To the author(s) of the press release for Tim Lee’s second solo exhibition:

I object to your press release. Although I doubt you are trying to be offensive, and are, in fact, simply moving along the well-worn groove of pompous and meaningless promotional art writing, I feel moved to object.
You are just doing your job and I’m sure that you are well rewarded by displaying your ability to “talk the talk.” But please give your audience some respect. We are not all so weak-minded and conformist as to be dazzled by a few hyphens, slashes and parentheses.
If you cannot write about Tim Lee’s work without phrases like “the loose confines of an artistic-social laboratory/studio experiment” or “combines the templates of varying artistic entities,” then I suggest you take a closer look and not worry so much about employing empty phrases whose purpose is to bewilder, whilst conveying your trendy vocabulary and impressive academic pedigree. I have an impressive academic pedigree too, so I can decipher what you’re saying. But do we have to talk in our own language like this? Or can we just talk?

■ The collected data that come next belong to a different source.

-- ==== Sys2Proof/Machine/Fetch.lean ====
section
/-! DEFINITION. What the block does with one act of the host: take a command from the command port (30_encoding.md R90,
R91, R99, R100), hardware reset (70_reset_and_hazards.md R320, R321), the binding of a stream (R323, R330). -/

namespace Sys2Proof.Machine

/-- A command on the port: an illegal word is refused before anything else is looked at but phase `ERR` (R100). -/
def runCommand (c : Command) (s : State) : Out :=
  match decode c with
  | .ok i => exec i s
  | .error _ => .next (illegalWord s)

/-- Hardware reset: the core's state at its reset values, no port access (R320, R321). -/
def hardReset (s : State) : State := resetCore s

/-- A decoding run owns the source from `HDRR` to its end (R330; log 7). -/
def sourceInUse (s : State) : Bool := decide (s.phase = .hdr ∨ s.phase = .dec)

/-- A run owns the sink from the command that opens it to its end (R330; log 7). -/
def sinkInUse (s : State) : Bool := decide (s.phase = .enc ∨ s.phase = .dec)

/-- The host binds a source at its first byte (R323 (3), R61). -/
def bindSource (bytes : List Byte) (fails : List Bool) (s : State) : Out :=
  if sourceInUse s then .refused .sourceInUse
  else .next { s with src := bytes, spos := 0, srcFail := fails }

/-- The host binds an empty, open sink (R323 (2), R61). -/
def bindSink (fails : List Bool) (s : State) : Out :=
  if sinkInUse s then .refused .sinkInUse
  else .next { s with sink := [], sinkClosed := false, sinkFail := fails }

/-- One act of the host, already taken from the list. -/
def runAct (a : HostAct) (s : State) : Out :=
  match a with
  | .command c => runCommand c s
  | .hardReset => .next (hardReset s)
  | .bindSource bytes fails => bindSource bytes fails s
  | .bindSink fails => bindSink fails s

/-- The host presents command `c` before anything else it was going to do. -/
def present (c : Command) (s : State) : State := { s with host := .command c :: s.host }

end Sys2Proof.Machine
end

I know what the purpose of a press release is and that it is not an analytical piece of writing, a critique, or an investigation. It is a description, designed to lure a large audience, preferably one that will further the artist’s (and gallerist’s) career. Fine. You don’t need to promise radical revelations (a deepened understanding of flattened philosophies?) or recycle tired sound bytes (ah- so the art world again weeps for the false promise of social revolution). I ask you to cease such irresponsibility. The artist, your audience, and your integrity deserve at least that.